The tango guard was still fumbling with his slung weapon, his mouth opening to give a shout of warning, when Murdock took a half-step forward, then slammed the stiffened knuckles of his right hand squarely into the man’s Adam’s apple. With a tiny crunch, the guard’s trachea collapsed, and the shout turned into a fish-like gasping for air, the lit cigarette popping from the mouth and sailing away with the wind. Murdock’s follow-through brought his elbow snapping back into his temple. The guard sagged and Murdock caught him; a step and a shift of balance, and the terrorist went backward over the railing, falling silently one hundred feet into the dark gray water below.

“No smoking!” Murdock called softly after him. The sound of the splash was lost in the wind, but an instant later, someone yelled from far below, on the after deck of the Celtic Maiden, “Man overboard! Man overboard!”

Achtung!” another voice cried from four levels below. “Mann über Bord!”

Murdock glanced around. No one else in sight. He ducked through the door. With a bit of luck, the guard’s fall could be attributed to an accident.

But the SEALs couldn’t ride on luck alone for long.

2159 hours GMT
2nd deck, east side
Bouddica Bravo

The two guards stationed on Bouddica Bravo had not been paying any particular attention to the three black shapes making their way up the outside of the other platform to the north. In fact, for the past hour their chief concern seemed to be simply to stay warm, so they’d been hunkered down out of the wind, sharing cigarettes and what looked like a bottle of Jack Daniels.

Smoking… on an oil platform. Watching from his hiding place among the pipes and fittings twenty feet away, Johnson had been wondering if he should suggest shooting those guys simply to keep them from blowing the facility sky high with a lit match — never mind their nuke — but the gunfire posed as much risk or more. Better to let them go…

… until, at just exactly the wrong moment, one of them stood up, stretched prodigiously, and glanced across the open gulf toward Bouddica Alpha just in time to see one black-clad figure tip another over the railing on the fifth-level catwalk.

“Hey, Georgie,” the man said with a thick, Irish lilt, reaching down and shaking his partner’s shoulder. “We got us a problem!”

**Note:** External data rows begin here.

-- ==== Sys2Proof/Machine/DictRead.lean ====
section
/-! DEFINITION. What the read-only objects of the dictionary read (every object table): one function per chapter, over
the state that the chapter's blocks keep. -/

namespace Sys2Proof.Machine

open Sys2Proof

/-- A truth value as 0 or 1. -/
def flag (b : Bool) : Int := if b then 1 else 0

/-- A value rounded to a whole number and held within INTEGER32. -/
def report32 (x : Rat) : Int := clampInt (-2 ^ 31) (2 ^ 31 - 1) (roundReport x)

/-- A REAL32 value. -/
def reportReal (x : Rat) : Int := (toBits32 x : Nat)

/-- The judged form of the configuration in force. -/
def State.inForce (s : State) : Check := { u := s.uid, c := s.cfg, point := s.time }

/-! ### Wheels and appointments (Tables 2.8, 2.10) -/

/-- 0x2000 to 0x2003. -/
def State.readWheel (s : State) (w sub : Nat) : Int :=
  let x := s.wheels.get w
  match sub with
  | 1 => (x.visible.toNat : Int)
  | 2 => (x.state.code : Int)
  | 3 => (x.source : Int)
  | 4 => (s.errorBound w : Int)
  | 5 =>
    let nom := s.fixedInc w
    if nom = 0 then 0 else report32 (((x.inc : Rat) / (nom : Rat) - 1) * 100000000000)
  | 6 => (x.steps : Int)
  | _ => report32 ((x.inc : Rat) * 400000000 / (2 ^ 48 : Nat))

/-- 0x2010:09 and :0A. -/
def State.readAppt (s : State) (sub row : Nat) : Int :=
  if sub = 9 then ((s.apptRun row).dispatches.toNat : Int) else ((s.apptRun row).late.toNat : Int)

/-! ### Carding and Bramble (Tables 3.14, 4.11) -/

/-- 0x2310. -/
def State.readSource (s : State) (sub row : Nat) : Int :=
  let x := s.src row
  match sub with
  | 0x0E => (x.score : Int)
  | 0x0F => (s.srcHealth row : Int)
  | 0x10 => (x.accepted.toNat : Int)
  | 0x11 => (x.rejected.toNat : Int)
  | 0x12 => (x.lastReject : Int)
  | 0x13 => (x.seq.toNat : Int)
  | 0x14 => (x.lastAccepted.toNat : Int)
  | _ => (x.gaps.toNat : Int)

/-- 0x2320. -/
def State.readGroup (s : State) (sub row : Nat) : Int :=
  let x := s.grp row
  match sub with
  | 0x0D => (x.chosen : Int)
  | 0x0E => (x.switches.toNat : Int)
  | 0x0F => (x.disagrees.toNat : Int)
  | _ => (x.drops.toNat : Int)

/-- 0x2330. -/
def State.readDiscovery (s : State) (sub row : Nat) : Val :=
  match s.carding.discovery[row]? with
  | none => if sub = 2 then .num 0xFF else if sub = 4 then .bytes [] else .num 0
  | some d =>
    match sub with
    | 2 => .num d.port
    | 3 => .num d.kind
    | 4 => .bytes d.text
    | 5 => .num d.number
    | 6 => .num d.sightings
    | _ => .num (d.seen.toNat : Int)

/-- 0x2500 to 0x2530. -/
def State.readBramble (s : State) (index sub row : Nat) : Int :=
  if index = 0x2500 then (s.storeFree : Int)
  else if index = 0x2510 then ((Tbl.get (0 : BitVec 32) row s.bramble.matchCounts).toNat : Int)
  else if index = 0x2520 then
    if sub = 0x0B then ((s.lst row).seq.toNat : Int) else ((s.lst row).queue.length : Int)
  else ((Tbl.get (0 : BitVec 32) (4 * row + (sub - 5)) s.bramble.shaperCounts).toNat : Int)

/-! ### Tank model and control (Tables 5.7 to 5.9) -/

/-- The cascade with the greatest budget ratio, and its ratio in 0.1 % (R122). -/
def State.worstCascade (s : State) : Option (Nat × Rat) :=
  s.inForce.cascades.foldl (fun (b : Option (Nat × Rat)) c =>
    match s.inForce.ratio c, b with
    | some r, some (_, q) => if q < r then some (c, r) else b
    | some r, none => some (c, r)
    | none, _ => b) none

/-- 0x3000. -/
def State.readBudget (s : State) (sub : Nat) : Int :=
  match s.worstCascade with
  | none => if sub = 1 then 0 else 0xFF
  | some (c, r) => if sub = 1 then clampInt 0 0xFFFF (roundReport (r * 1000)) else (c : Int)

/-- 0x3010 and 0x3011. -/
def State.readCascade (s : State) (index sub row : Nat) : Int :=
  if index = 0x3010 then
    let x := s.casc row
    match sub with
    | 3 => (x.state : Int)
    | 4 => (x.reason : Int)
    | 0x0F => reportReal x.issued
    | 0x10 => s.issuedRaw row
    | 0x11 => (x.overruns.toNat : Int)
    | 0x12 => (x.consecutive : Int)
    | _ => (x.steps.toNat : Int)
  else
    let x := s.stg row
    match sub with
    | 0x0E => reportReal x.y
    | 0x0F => reportReal x.i
    | _ => reportReal x.v

/-- 0x3100. -/
def State.readShip (s : State) (sub : Nat) : Int :=
  let x := s.control
  match sub with
  | 0x0C => report32 x.heel
  | 0x0D => report32 x.predicted
  | 0x0E => report32 x.residual
  | 0x0F => report32 x.trim
  | 0x10 => reportReal x.mass
  | 0x11 => reportReal x.trans
  | 0x12 => reportReal x.long
  | _ => reportReal x.vert

/-- 0x3110. -/
def State.readTank (s : State) (sub row : Nat) : Int :=
  let x := s.tank row
  match sub with
  | 0x11 => (128 * (if x.outOfTable then 1 else 0) + 64 * (if x.clamped then 1 else 0) + 32 * (if x.assumed then 1 else 0) + s.tankCode row : Nat)
  | 0x12 => (x.weight : Int)
  | 0x13 => report32 (x.reading.getD 0)
  | 0x14 => report32 x.corrected
  | 0x15 => (satU32 (roundReport x.volume) : Int)
  | 0x16 => reportReal x.mass
  | 0x17 => reportReal x.rate
  | 0x18 => report32 x.contribution
  | _ => (x.basis : Int)

/-! ### Serial ports and analogue inputs (Tables 6.10, 7.6) -/

/-- The flags of 0x2100:21, with the divider that waits. -/
def State.serialFlags (s : State) (p : Nat) : BitVec 16 :=
  setBit (s.sp p).flags 5 ((s.sp p).pendTx.isSome || (s.sp p).pendRx.isSome)

/-- 0x2100 to 0x2117. -/
def State.readSerial (s : State) (p sub : Nat) : Int :=
  let x := s.sp p
  match sub with
  | 0x20 => (s.lineState p : Int)
  | 0x21 => ((s.serialFlags p).toNat : Int)
  | 0x22 => (x.txDiv : Int)
  | 0x23 => (x.rxDiv : Int)
  | 0x24 => flag x.inverted
  | 0x25 => (x.stuckClass : Int)
  | 0x26 => (x.autoRate : Int)
  | 0x27 => (x.rx.length : Int)
  | _ => (x.tx.length : Int)

/-- A run of serial clock cycles in µs. -/
def runUs (n : Nat) : Int := (satU32 (roundReport ((n : Rat) * 1000000 / 73728000)) : Nat)

/-- 0x2181. -/
def State.readPair (s : State) (sub row : Nat) : Int :=
  let x := s.pair row
  match sub with
  | 3 => (x.cls : Int)
  | 4 => report32 x.a
  | 5 => report32 x.b
  | 6 => report32 x.least
  | 7 => report32 x.greatest
  | 8 => runUs x.longHigh
  | 9 => runUs x.longLow
  | _ => (x.changes.toNat : Int)

/-- The state of the loop converters (0x2190:01): reset, settling, running, reference fault. -/
def State.converterState (s : State) : Nat :=
  if s.up domAfe = false then 0
  else if s.refFault then 3
  else if (List.range 16).any (fun c => s.cn 0x2191 2 c == 1 && decide ((s.chan c).convs < 3)) then 1
  else 2

/-- 0x2191. -/
def State.readLoop (s : State) (sub row : Nat) : Int :=
  let x := s.chan row
  match sub with
  | 0x0B => if x.convs < 3 then 0 else report32 x.f
  | 0x0C => (s.loopCode row : Int)
  | 0x0D => (x.changes.toNat : Int)
  | _ => (x.missed.toNat : Int)

/-! ### Ethernet (Table 8.5) -/

/-- 0x2200 and 0x2201. -/
def State.readEth (s : State) (p sub : Nat) : Int :=
  let x := s.ep p
  match sub with
  | 0x20 => (x.link : Int)
  | 0x21 => (x.flags.toNat : Int)
  | 0x22 => (x.step : Int)
  | 0x23 => (x.clean : Int)
  | 0x24 => (x.lostSeq : Int)
  | 0x25 => (x.pauseState : Int)
  | 0x26 => ((x.ptp.selected.map (fun m => m.1)).getD 0 : Nat)
  | 0x27 => report32 x.ptp.lastNs
  | 0x28 => (satU32 (roundReport x.ptp.delayNs) : Int)
  | 0x29 => (x.ptp.exchanges.toNat : Int)
  | _ => (x.rxA.length + x.rxB.length : Nat)

/-- 0x2220 and 0x2221. -/
def State.readStamp (s : State) (p sub : Nat) : Int :=
  let l := (s.ep p).stamps
  match sub, l with
  | 5, _ => (l.length : Int)
  | 1, _ :: _ => 2
  | 2, x :: _ => (x.2.1 : Int)
  | 3, x :: _ => (x.1 : Int)
  | 4, x :: _ => (x.2.2.toNat : Int)
  | 3, [] => 0xFF
  | _, _ => 0

/-- 0x2228 and 0x2229. -/
def State.readCapture (s : State) (p sub row : Nat) : Val :=
  match (s.ep p).ring[row]? with
  | none => if sub = 5 then .bytes [] else .num 0
  | some f =>
    match sub with
    | 2 => .num (f.status.toNat : Int)
    | 3 => .num f.length
    | 4 => .num (f.pip.time.toNat : Int)
    | _ => .bytes f.bytes

/-! ### CAN (Tables 9.5, 9.8) -/

/-- The SYNC row of the appointment table. -/
def State.syncRow (s : State) : Option Nat := s.inForce.rowFor 0x0300

/-- The period of the SYNC row in µs (0x1006). -/
def State.syncUs (s : State) : Nat :=
  match s.syncRow with
  | none => 0
  | some r =>
    match s.inForce.nominal (s.cn 0x2010 2 r) with
    | some n => if n = 0 then 0 else satU32 (roundReport (s.inForce.period r / n * 1000000))
    | none => 0

/-- 0x2240 to 0x2245, and 0x2260. -/
def State.readCan (s : State) (index sub : Nat) : Int :=
  if index ≤ 0x2242 then
    let x := s.cp (index - 0x2240)
    match sub with
    | 0x20 => if s.canOn (index - 0x2240) then (x.state : Int) else 0
    | 0x21 => (Nat.min 255 x.txErr : Nat)
    | 0x22 => (Nat.min 255 x.rxErr : Nat)
    | _ => (x.flags.toNat : Int)
  else if index ≤ 0x2245 then
    let x := s.cp (index - 0x2244)
    match sub with
    | 3 => if x.addrState = 2 then (x.addr : Int) else 254
    | 4 => (x.addrState : Int)
    | _ => (x.addrLost.toNat : Int)
  else match sub with
    | 3 => (s.canOpen.nmt : Int)
    | 4 => (s.canOpen.missed.toNat : Int)
    | 5 => (s.canOpen.discarded.toNat : Int)
    | _ => (s.canOpen.emcyDropped.toNat : Int)

/-- 0x1000 to 0x180B. -/
def State.readCia (s : State) (index sub : Nat) : Int :=
  if index = 0x1001 then (s.errorRegister : Int)
  else if index = 0x1006 then (s.syncUs : Int)
  else if index = 0x1018 then
    match sub with
    | 1 => 0x4A4F494C
    | 2 => 0x2430
    | 3 => 0x20001
    | _ => (s.boot.serial : Int)
  else if index = 0x1200 then (if sub = 1 then 0x600 else 0x580) + (s.nodeId : Int)
  else if 0x1800 ≤ index then 1
  else 0

/-! ### Queue fabric and journal (Tables 10.6, 11.7) -/

/-- The flags of 0x5818:07. -/
def State.queueFlags (s : State) (q : Nat) : Nat :=
  let x := s.que q
  let down (side : Side) : Bool := match queueEnds q with
    | some (p, c) => !s.up (match side with
      | .producer => p
      | .consumer => c)
    | none => false
  (if x.underrun then 1 else 0) + (if down .producer then 2 else 0) + (if down .consumer then 4 else 0) +
    (if 1 ≤ x.phase then 8 else 0) + (if x.tripped then 16 else 0)

/-- 0x5818. -/
def State.readQueue (s : State) (sub q : Nat) : Int :=
  match sub with
  | 2 => ((queueEnds q).map (fun e => e.1)).getD 0xFF
  | 3 => ((queueEnds q).map (fun e => e.2)).getD 0xFF
  | 4 => (queueBits q : Nat)
  | 5 => (s.wordsIn q : Nat)
  | 6 => if s.yields q then (s.visible q : Int) else 0
  | 7 => (s.queueFlags q : Int)
  | _ => (longestPacket q : Nat)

Georgie was already reaching for the walkie-talkie, which rested on a coiled length of cable nearby.

Johnson locked eyes with Sterling, who was in a second hiding place a few feet to the left, and exchanged nods. Together, as though run by the same computer program, they raised their S&W Hush Puppies, Johnson drawing down on the man on the right, while Sterling aimed at the one on the left. Sterling called the time, a whispered countdown so soft it was more felt than heard. “And three and two and one…”

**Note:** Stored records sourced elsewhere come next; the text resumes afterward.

/-- R207, R208, R210, R211, R228: a claim heard gives its address its NAME, also to the assemblies that are open for it; a claim
of the own address is answered by the lower NAME and lost by the higher; 250 ms without contest after the claim was sent
complete it; a request for the claim is answered, or begins a new claim, and one for another PGN is refused; an assembly 750 ms
past its last frame fails, counted and reported to carding. A read of an empty queue is an underrun. -/
def Obligations.AddressClaimAndAssemblies : Prop :=
  ∀ (s : State) (dt : Nat) (p : Fin 2) (x : CanFrame) (rest : List CanFrame), let u := s.elapse dt
    let c := u.cp p.val
    let name := leNat x.data
    let src := x.id % 256
    let dest := x.id / 256 % 256
    let took (pgn : Nat) : Prop := u.yields (0x4B + p.val) = true ∧ c.supIn = x :: rest ∧ pgnOfId x.id = pgn
    let room := u.canOn p.val = true ∧ c.txq = [] ∧ u.hasRoom (0x52 + p.val) = true
    let frame (t : State) : Prop := (t.cp p.val).supIn = rest ∧ (∀ q, q ≠ p.val → q ≠ 2 → t.cp q = u.cp q) ∧
      t = { u with can := t.can, stats := t.stats, fabric := t.fabric, health := t.health, canOpen := t.canOpen }
    let still (t : State) : Prop := frame t ∧ t.cp 2 = u.cp 2 ∧ t.canOpen = u.canOpen ∧ t.health = u.health
    let sends (t : State) (y : CanTx) : Prop := (t.cp p.val).frames = c.frames ++ [y]
    let failed (a : Assembly) : CanMsg := { ok := false, src := a.src, name := c.nameAt a.src, pgn := a.pgn, priority := a.priority
                                            data := a.data, pip := u.pip, states := u.wheelByte }
    (u.works domSup = true → u.works domCan = true →
      (u.yields (0x4B + p.val) = false → exec (.addressClaim dt p) s = .next u ∧ exec (.pgnRequest dt p) s = .next u) ∧
      (u.yields (0x4B + p.val) = true → c.supIn = [] →
        exec (.addressClaim dt p) s = .next (u.readEmpty (0x4B + p.val)) ∧
        exec (.pgnRequest dt p) s = .next (u.readEmpty (0x4B + p.val))) ∧
      (took 60928 → exec (.pgnRequest dt p) s = .next u ∧
        (254 ≤ src → ∃ t, exec (.addressClaim dt p) s = .next t ∧ still t ∧ (∀ y ∈ (t.cp p.val).names, y.2 ≠ name) ∧
          (t.cp p.val).addr = c.addr) ∧
        (src < 254 → src ≠ c.addr → ∃ t, exec (.addressClaim dt p) s = .next t ∧ still t ∧ (t.cp p.val).nameAt src = some name ∧
          (∀ a ∈ (t.cp p.val).fast, a.src = src → a.name = some name) ∧
          (t.cp p.val).addr = c.addr ∧ (t.cp p.val).addrState = c.addrState) ∧
        (src < 254 → src = c.addr → c.addrState = 1 ∨ c.addrState = 2 → u.ownName p.val ≤ name → room →
          ∃ t, exec (.addressClaim dt p) s = .next t ∧ frame t ∧ (t.cp p.val).addr = src ∧
            (t.cp p.val).addrState = c.addrState ∧ sends t (u.claimFrame p.val src)) ∧
        (src < 254 → src = c.addr → c.addrState = 1 ∨ c.addrState = 2 → name < u.ownName p.val →
          ∃ t, exec (.addressClaim dt p) s = .next t ∧ frame t ∧ (t.cp p.val).addrLost = c.addrLost + 1 ∧
            (t.cp p.val).addr ≠ src ∧ ((t.cp p.val).addrState = 1 ∨ ((t.cp p.val).addrState = 3 ∧ (t.cp p.val).addr = 254)))) ∧
      (took 59904 → exec (.addressClaim dt p) s = .next u ∧
        (leNat (x.data.take 3) = 60928 → dest = 255 ∨ dest = c.addr →
          (c.addrState = 1 ∨ c.addrState = 2 → room →
            ∃ t, exec (.pgnRequest dt p) s = .next t ∧ still t ∧ sends t (u.claimFrame p.val c.addr)) ∧
          (c.addrState = 3 → room →
            ∃ t, exec (.pgnRequest dt p) s = .next t ∧ frame t ∧ (t.cp p.val).addrState = 1 ∧
              (t.cp p.val).addr = u.cn (0x2244 + p.val) 2 0 ∧ sends t (u.claimFrame p.val (u.cn (0x2244 + p.val) 2 0))) ∧
          (c.addrState = 0 → ∃ t, exec (.pgnRequest dt p) s = .next t ∧ still t ∧ (t.cp p.val).frames = c.frames)) ∧
        (leNat (x.data.take 3) ≠ 60928 → c.addrState = 2 → dest = c.addr → room →
          ∃ t, exec (.pgnRequest dt p) s = .next t ∧ still t ∧ sends t (supFrame 59392 255 c.addr
            ([1, 0xFF, 0xFF, 0xFF, BitVec.ofNat 8 src] ++ leBytes 3 (leNat (x.data.take 3))))) ∧
        (dest ≠ c.addr → dest ≠ 255 →
          ∃ t, exec (.pgnRequest dt p) s = .next t ∧ still t ∧ (t.cp p.val).frames = c.frames)) ∧
      (c.addrState ≠ 1 ∨ c.claimAt.all (fun t0 => decide (u.fc - t0 < msCycles 250)) = true →
        exec (.addressClaimComplete dt p) s = .next u) ∧
      (∀ t0, c.addrState = 1 → c.claimAt = some t0 → msCycles 250 ≤ u.fc - t0 →
        exec (.addressClaimComplete dt p) s = .next (u.modCp p.val (fun c => { c with addrState := 2, tried := 1 })))) ∧
    (∀ a, u.works domCardA = true →
      let told (t : State) : Prop := (t.cp p.val).rxMsgs = c.rxMsgs ++ [failed a] ∧ (∀ q, q ≠ p.val → t.cp q = u.cp q) ∧
        t.statOf 0x4840 p.val 8 = (u.stat 0x4840 p.val 8 1).statOf 0x4840 p.val 8 ∧
        t = { u with can := t.can, stats := t.stats, fabric := t.fabric }
      (c.fast.filter (fun a => decide (msCycles 750 < u.fc - a.last)) = [] → exec (.fastPacketTimeout dt p) s = .next u) ∧
      (c.bam.filter (fun a => decide (msCycles 750 < u.fc - a.last)) = [] → exec (.bamTimeout dt p) s = .next u) ∧
      (c.fast.filter (fun a => decide (msCycles 750 < u.fc - a.last)) = [a] →
        ∃ t, exec (.fastPacketTimeout dt p) s = .next t ∧ told t ∧
          (t.cp p.val).fast = c.fast.filter (fun a => decide (u.fc - a.last ≤ msCycles 750))) ∧
      (c.bam.filter (fun a => decide (msCycles 750 < u.fc - a.last)) = [a] →
        ∃ t, exec (.bamTimeout dt p) s = .next t ∧ told t ∧
          (t.cp p.val).bam = c.bam.filter (fun a => decide (u.fc - a.last ≤ msCycles 750))))

/-- R213, R214, R219: an NMT command addressed to the node puts C2 into the state it names; a stop keeps of the frames that have
not begun the heartbeats alone; a reset begins again with the boot-up message. A command for another node is only taken. The
next waiting EMCY goes out when the inhibit time is over, in Pre-operational and Operational alone. -/
def Obligations.NmtCommandsAndEmcy : Prop :=
  ∀ (s : State) (dt : Nat) (node : Byte) (e : Nat × Nat × Nat) (rest : List (Nat × Nat × Nat)), let u := s.elapse dt
    let c := u.cp 2
    let v := (u.modCp 2 (fun c => { c with supIn := c.supIn.filter (fun f => f.id != 0) })).passed 0x4D
      (c.supIn.filter (fun f => f.id == 0)).length
    let co := u.canOpen
    let room := co.waiting = [] ∧ c.txq = [] ∧ (c.frames.filter CanTx.fromSup).length < 3 ∧ u.hasRoom 0x56 = true
    let boot : CanTx := { frame := baseFrame (0x700 + u.nodeId) [0], kind := .sup }
    let beat (f : CanTx) : Bool := f.kind == .heartbeat
    let frame (t : State) : Prop := (∀ q, q ≠ 2 → t.cp q = u.cp q) ∧
      t = { u with can := t.can, canOpen := t.canOpen, stats := t.stats, fabric := t.fabric }
    (u.works domCan = true → u.works domSup = false ∨ u.canOn 2 = false →
      exec (.nmtStart dt node) s = .next u ∧ exec (.nmtStop dt node) s = .next u ∧
      exec (.nmtEnterPreOperational dt node) s = .next u ∧ exec (.nmtResetNode dt node) s = .next u ∧
      exec (.nmtResetCommunication dt node) s = .next u) ∧
    (u.works domCan = true → u.works domSup = true → u.canOn 2 = true →
      (node ≠ 0 → node.toNat ≠ u.nodeId → exec (.nmtStart dt node) s = .next v ∧ exec (.nmtStop dt node) s = .next v ∧
        exec (.nmtEnterPreOperational dt node) s = .next v ∧ exec (.nmtResetNode dt node) s = .next v ∧
        exec (.nmtResetCommunication dt node) s = .next v) ∧
      (node = 0 ∨ node.toNat = u.nodeId →
        exec (.nmtStart dt node) s = .next { v with canOpen := { co with nmt := 5 } } ∧
        exec (.nmtEnterPreOperational dt node) s = .next { v with canOpen := { co with nmt := 127 } } ∧
        (∃ t, exec (.nmtStop dt node) s = .next t ∧ t.canOpen = { co with nmt := 4, waiting := co.waiting.filter beat } ∧
          (t.cp 2).tx = c.begun u.fc ++ (c.waiting u.fc).filter beat ∧ (t.cp 2).txq = c.txq.filter beat ∧ frame t) ∧
        (∃ t, exec (.nmtResetNode dt node) s = .next t ∧ exec (.nmtResetCommunication dt node) s = .next t ∧
          t.canOpen.nmt = (if u.cn 0x2260 2 0 = 1 then 5 else 127) ∧ t.canOpen.lastBeat = u.fc ∧
          (u.admits 0x56 = true → (t.cp 2).frames = [boot] ∧
            t.canOpen = { co with waiting := [], lastBeat := u.fc, nmt := if u.cn 0x2260 2 0 = 1 then 5 else 127 }) ∧
          frame t)) ∧
      (co.emcy = [] ∨ u.emcyFree = false ∨ (co.nmt ≠ 127 ∧ co.nmt ≠ 5) → exec (.emcyInhibitExpiry dt) s = .next u) ∧
      (co.emcy = e :: rest → u.emcyFree = true → co.nmt = 127 ∨ co.nmt = 5 →
        ∃ t, exec (.emcyInhibitExpiry dt) s = .next t ∧ t.canOpen.emcy = rest ∧ t.canOpen.lastEmcy = some u.fc ∧
          (room → (t.cp 2).frames = c.frames ++ [u.emcyFrame e] ∧ t.canOpen.waiting = []) ∧ frame t))

/-- R203, R218, R271: the server takes a request from its receive object. An expedited download, or the last segment of a
segmented one, is one write; an upload is one read, of 1 to 4 bytes at once or of more in segments of 7; a segment with the
wrong toggle bit or out of place fails; an abort or 1000 ms of silence ends the transfer. The server is silent where it does not
run. Data that no frame can carry stand for free bytes (log entry 9). -/
def Obligations.SdoTransfers : Prop :=
  ∀ (s : State) (dt n : Nat) (index : BitVec 16) (sub : Byte) (sized toggle last : Bool) (data d : List Byte) (size : Option Nat)
    (x : Transfer), let u := (s.elapse dt).takeSdo
    let w := s.elapse dt
    let good := expeditedWellFormed sized data
    let fine := segmentWellFormed data
    let b1 : List Byte := if good then data else leBytes 4 s.freeNat
    let b7 : List Byte := if fine then data else leBytes 7 s.freeNat
    let e1 : State := { u.spend (!good) with dict := { u.dict with transfer := none } }
    let e7 : State := { u.spend (!fine) with dict := { u.dict with transfer := none } }
    let v : State := { u with dict := { u.dict with transfer := none } }
    let written (v : State) (i j : Nat) (b : List Byte) : Option (ClientId × Reply) :=
      (v.access .sdo i (State.writeBy .sdo i j b)).dict.reply
    let frame (u t : State) : Prop :=
      t = { u with dict := t.dict, can := t.can, canOpen := t.canOpen, stats := t.stats, fabric := t.fabric }
    let room := u.canOpen.waiting = [] ∧ (u.cp 2).txq = [] ∧ ((u.cp 2).frames.filter CanTx.fromSup).length < 3 ∧ u.hasRoom 0x56 = true
    let sends (t : State) (b : List Byte) : Prop := room → (t.cp 2).frames = (u.cp 2).frames ++ [{
      frame := baseFrame (0x580 + u.nodeId) (b ++ List.replicate (8 - b.length) 0), kind := .sup }]
    (w.serves = true → (u.cp 2).supIn = (w.cp 2).supIn.filter (fun f => f.id != 0x600 + w.nodeId)) ∧
    (w.serves = false → u = w) ∧
    (u.sdoOn = false → exec (.sdoDownloadInitiate dt index sub size) s = .next u ∧
      exec (.sdoDownloadSegment dt toggle last data) s = .next (u.spend (!fine)) ∧
      exec (.sdoExpeditedDownload dt index sub sized data) s = .next (u.spend (!good)) ∧
      exec (.sdoUploadSegment dt toggle) s = .next u ∧
      exec (.sdoUploadInitiate dt index sub) s = .next u ∧ exec (.sdoExpeditedUpload dt index sub) s = .next u ∧
      exec (.sdoAbort dt) s = .next u ∧ exec (.sdoSegmentTimeout dt) s = .next w) ∧
    (u.sdoOn = true →
      (∃ t, exec (.sdoExpeditedDownload dt index sub sized data) s = .next t ∧
        t.dict.reply = written e1 index.toNat sub.toNat (expeditedData index.toNat sub.toNat sized b1)) ∧
      (∃ t, exec (.sdoDownloadInitiate dt index sub size) s = .next t ∧ frame u t ∧
        sends t (0x60 :: muxBytes index.toNat sub.toNat) ∧ t.dict = { u.dict with transfer := some {
          index := index.toNat, sub := sub.toNat, upload := false, data := [], toggle := false, last := u.now } }) ∧
      (u.dict.transfer = some x → x.upload = false →
        (x.toggle ≠ toggle → ∃ t, exec (.sdoDownloadSegment dt toggle last data) s = .next t ∧ frame (u.spend (!fine)) t ∧
          sends t (0x80 :: muxBytes x.index x.sub ++ leBytes 4 abToggle) ∧
          t.dict = { u.dict with transfer := none, reply := some (.sdo, .refused abToggle) }) ∧
        (x.toggle = toggle → (x.data ++ b7).length ≤ 4096 → last = false →
          ∃ t, exec (.sdoDownloadSegment dt toggle last data) s = .next t ∧ frame (u.spend (!fine)) t ∧
            sends t [BitVec.ofNat 8 (0x20 + toggleBit toggle)] ∧ t.dict = { u.dict with
              transfer := some { x with data := x.data ++ b7, toggle := !x.toggle, last := u.now } }) ∧
        (x.toggle = toggle → (x.data ++ b7).length ≤ 4096 → last = true →
          ∃ t, exec (.sdoDownloadSegment dt toggle last data) s = .next t ∧
            t.dict.reply = written e7 x.index x.sub (x.data ++ b7)) ∧
        (x.toggle = toggle → 4096 < (x.data ++ b7).length →
          ∃ t, exec (.sdoDownloadSegment dt toggle last data) s = .next t ∧ frame (u.spend (!fine)) t ∧
            t.dict = { u.dict with transfer := none, reply := some (.sdo, .refused abTooLong) })) ∧
      (Admitted .sdo n index.toNat v → ((v.accessed .sdo n).readObj n index.toNat sub.toNat 4096 []).1 = .done d →
        (∃ t, exec (.sdoUploadInitiate dt index sub) s = .next t ∧ exec (.sdoExpeditedUpload dt index sub) s = .next t ∧
          t.dict.reply = some (.sdo, .done d) ∧
          (4 < d.length → t.dict.transfer = some { index := index.toNat, sub := sub.toNat, upload := true, data := d
                                                   toggle := false, last := u.now }))) ∧
      (u.dict.transfer = none → ∃ t, exec (.sdoUploadSegment dt toggle) s = .next t ∧ frame u t ∧
        t.dict = { u.dict with reply := some (.sdo, .refused abCommand) }) ∧
      (u.dict.transfer = some x → x.upload = true → x.toggle = toggle →
        ∃ t, exec (.sdoUploadSegment dt toggle) s = .next t ∧ frame u t ∧
          sends t (BitVec.ofNat 8 (toggleBit toggle + 2 * (7 - (x.data.take 7).length) + (if x.data.length ≤ 7 then 1 else 0)) ::
            x.data.take 7) ∧
          t.dict = { u.dict with
            transfer := if x.data.length ≤ 7 then none else some { x with data := x.data.drop 7, toggle := !x.toggle, last := u.now } }) ∧
      exec (.sdoAbort dt) s = .next v) ∧
    (w.dict.transfer = none ∨ w.sdoOn = false → exec (.sdoSegmentTimeout dt) s = .next w) ∧
    (w.dict.transfer = some x → w.sdoOn = true →
      (w.now < x.last + cyclesPerSec → exec (.sdoSegmentTimeout dt) s = .next w) ∧
      (x.last + cyclesPerSec ≤ w.now →
        ∃ t, exec (.sdoSegmentTimeout dt) s = .next t ∧ frame w t ∧
          t.dict = { w.dict with transfer := none, reply := some (.sdo, .refused abTimeout) }))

Both Hush Puppies spoke simultaneously, their muzzle flashes and the crack of the shots alike swallowed by the heavy muzzles of the sound suppressors. The reports were two closely paired triplets of shots, the thump of each report louder than the hiss of silenced pistols in movies, but still too soft to be heard more than a few meters away, especially above the rush of wind and waves. Johnson’s man was just picking up the radio when the first 9mm round slammed through the side of his head. He was probably dead before the second and third shots tore out his throat… or before the radio smashed loudly on the deck. Sterling’s man was just turning toward the SEALs — he might have seen something moving in the shadows — and then his face puckered with a savage impact, followed swiftly by two more.